Give your mom a kiss they said, this could be the last day you see her.
With my newborn in my hand, I gave my mom a kiss. I didn’t know God back then and even if I did, me selfishly asking for more time wasn’t going to be granted. My mom was suffering and that was no way to have her live.
I just remember feeling like she gave up. I felt like maybe all my time away from home-made her feel like I didn’t need her anymore. I started to feel guilty and I blamed myself. That’s when the enemy began using my feelings against me. He would always say, you killed your mother. If you were around your mother would still be alive. His lies went on for many years.
See back then I didn’t know what I know today,  I just thought it was myself thinking those things but today I know  it was the enemy.
See he likes to wait until you’re vulnerable then he strikes. He doesn’t play fair. At any cost he wants to keep you from knowing the truth. And the truth was I wasn’t to blame for my mother’s death and she didn’t just give up. The Lord ways are far above my ways and for reasons that I may not ever understand, He decided that her time here on earth was up.
I didn’t need to blame myself.
Listen, I don’t know what you’re going through. I don’t know if you’re in a situation where you’ve been blaming yourself for something happening and you’re feeling guilty but,  I just want to let you know that it’s okay to forgive yourself and it’s okay to ask God to forgive you as well.

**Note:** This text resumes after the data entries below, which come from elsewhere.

/-- One slot of an open batch (Table 12.2). -/
structure Slot where
  /-- Final status; none while the slot waits. -/
  status : Option Status := none
  /-- Outcome of the manifest entry itself. -/
  cause : Option Status := none
  benched : Bool := false
  siloHit : Bool := false
  siloFilled : Bool := false
  overran : Bool := false
  noTime : Bool := false
  rsvLate : Bool := false
  rsvExhausted : Bool := false
  restarted : Bool := false
  tries : Nat := 0
  dataset : Nat := 0
  sample : Nat := 0
  dsIndex : Nat := 0
  rsvPos : Option Nat := none
  score : Nat := 0x7FC00000
  report : Report := []
  mix : List Byte := []
  docTag : Nat := 0
  elapsed : Nat := 0
  /-- Content handed off and waiting to be written, by output; none for the fill pattern. -/
  outs : List OutData := []
  /-- The slot's own record, which may ask for mixing, and its unmixed content once a mix has replaced it. -/
  record : List Byte := []
  unmixed : List OutData := []
  mixed : Bool := false
  /-- The slot's tensor has been presented, and its lines not yet acknowledged. -/
  written : Bool := false
  pendingLines : Nat := 0
  /-- Takes a reserve entry next, waiting for its turn (R318), and the reserve cursor when the slot became final. -/
  wantsRsv : Bool := false
  rsvAfter : Nat := 0
  /-- A text document's token list (R243), and its UTF-8 substitutions (R236). -/
  tokens : List Nat := []
  repl : Nat := 0
  /-- Spill and frame buffers of samples that ended for this slot: they go back when it becomes final (R193, R205). -/
  bufs : List (Nat × Nat) := []
  /-- The slot became final before, and its sample was counted then; its staged bytes were lost (R127). -/
  counted : Bool := false
deriving DecidableEq, Repr

/-- A row of a text batch (R245, R246): token, segment, position and loss of each position placed so far. -/
structure TextRow where
  cells : List (Nat × Nat × Nat × Nat) := []
  written : Bool := false
  pendingLines : Nat := 0
deriving DecidableEq, Repr

/-- An open batch. -/
structure Batch where
  /-- How many batches the stream opened before it. -/
  ord : Nat := 0
  slots : List Slot := []
  openedAt : Time := 0
  /-- PERIOD as latched at the open (R320), and the due point once free(B) is known. -/
  period : Nat := 0
  due : Option Time := none
  duePassed : Bool := false
  dueForced : Bool := false
  /-- Policy word (MUS_S_CFG), scorer threshold, failure threshold and CFG_HASH latched at the open (R198, R316, R319, R327). -/
  policy : W32 := 0
  filter : W32 := 0
  failFrac : Nat := 0xFFFF
  cfgHash : W64 := 0
  /-- AUG_S_EFILL to AUG_S_ERASE in order, IMG_S_CFG, VID_S_CFG and VID_S_LIM latched at the open (R70, R199, R230, R275). -/
  aug : List W32 := []
  img : W32 := 0
  vid : W32 := 0
  lim : W32 := 0
  /-- It opened while the stream was ORPHANED (R326). -/
  orphaned : Bool := false
  /-- The bases in force when it was opened: (descriptor, base) (R91). -/
  bases : List (Nat × Nat) := []
  /-- Text: rows in use, piece records in placement order, whether no more places are taken, and then the carry-over of
  Table 8.10 and the reserve cursor of its boundary. -/
  rows : FMap TextRow := []
  pieces : List (List Byte) := []
  sealed : Bool := false
  carry : List Byte := []
  rsv : Nat := 0
  /-- The batch record has been presented / acknowledged. -/
  recorded : Bool := false
  recAcked : Bool := false
  /-- Lines of the record not yet acknowledged. -/
  recLeft : Nat := 0
  /-- A line of the record has failed twice: MEM_RECORD has been raised. -/
  recFailed : Bool := false
  /-- When the close began to wait for the pipeline (R337). -/
  readyAt : Option Nat := none
deriving DecidableEq, Repr

/-- A row record of a sampling stream (Table 11.2). -/
structure RowRec where
  seq : Nat := 0
  pos : Nat := 0
  hfill : Nat := 0
  done : Bool := false
deriving DecidableEq, Repr

/-- What a step gives one row (Tables 11.3 and 11.4). -/
structure RowOut where
  id : Nat
  pos : Nat
  mask : Nat
  status : Status
  kept : Nat := 0
  flags : Nat := 0
deriving DecidableEq, Repr

/-- The step in progress. -/
structure StepRun where
  n : Nat
  by_ : Option Issuer
  outs : List RowOut := []
  /-- Rows of this step that were active. -/
  active : Nat := 0
  /-- When it started. -/
  at_ : Time := 0
  written : Bool := false
  pendingLines : Nat := 0
  histLeft : Nat := 0
  rows : List RowRec := []
  lfsr : W64 := 0
deriving DecidableEq, Repr

/-- Sampling state of a stream (chapter 11). -/
structure Smp where
  rows : List RowRec := []
  /-- SMP_S_STEP: next unrequested step. -/
  next : Nat := 0
  run : Option StepRun := none
  /-- A step waits: who asked for it (a doorbell is `none` inside). -/
  wait : Option (Option Issuer) := none
  waitAt : Nat := 0
  /-- The ban bitmap, and the lines of it that have not arrived. -/
  ban : List Byte := []
  banLeft : Nat := 0
deriving DecidableEq, Repr

/-- A text place (R247, R248): its slot, the tokens and pieces already placed, whether its full pieces are placed, whether
its slot entry is in a batch, and whether it is fully placed. -/
structure Place where
  slot : Slot := {}
  placed : Nat := 0
  pieces : Nat := 0
  full : Bool := false
  entered : Bool := false
  done : Bool := false
deriving DecidableEq, Repr

/-- The packer of a text stream (chapter 8): the oldest place not fully placed, the carry-over that a restore brought
(Table 8.10), the places from there on, the open row with its positions and segments in use, and the reserve cursor
after every place before `base`. -/
structure Pack where
  base : Nat := 0
  carryOff : Nat := 0
  carryPlaced : Nat := 0
  carryFull : Nat := 0
  carryBase : Nat := 0
  places : FMap Place := []
  row : Nat := 0
  fill : Nat := 0
  segment : Nat := 0
  rowOpen : Bool := false
  rsv : Nat := 0
deriving DecidableEq, Repr

/-- A slice that is being written (R215): lines of its bytes, and then of its record, not yet acknowledged; the record
(none once it is on its way) and the runs of memory that it takes, which the bases of its picture give (R91); the slice is the last of its picture. -/
structure SliceRun where
  serial : Nat
  left : Nat
  record : List Byte
  runs : List (Nat × Nat)
  last : Bool
deriving DecidableEq, Repr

He doesn’t want you living in bondage, He longs to free you from that tormented hell you’ve been living in. He wants to hug you, He wants to love on you. He wants to silence the whispering of the enemy in your ears.
I had to forgive myself for hating my mom for leaving me. I had to forgive myself for not being as present as I could have been during the time she was sick. And once I forgave myself, I asked God to forgive me and I even asked my mother for forgiveness. Know that when God says you’ve been forgiven, that’s the end of that misery. The devil no longer has any power over you or that situation.
So I encourage you today to forgive yourself and forgive others as well……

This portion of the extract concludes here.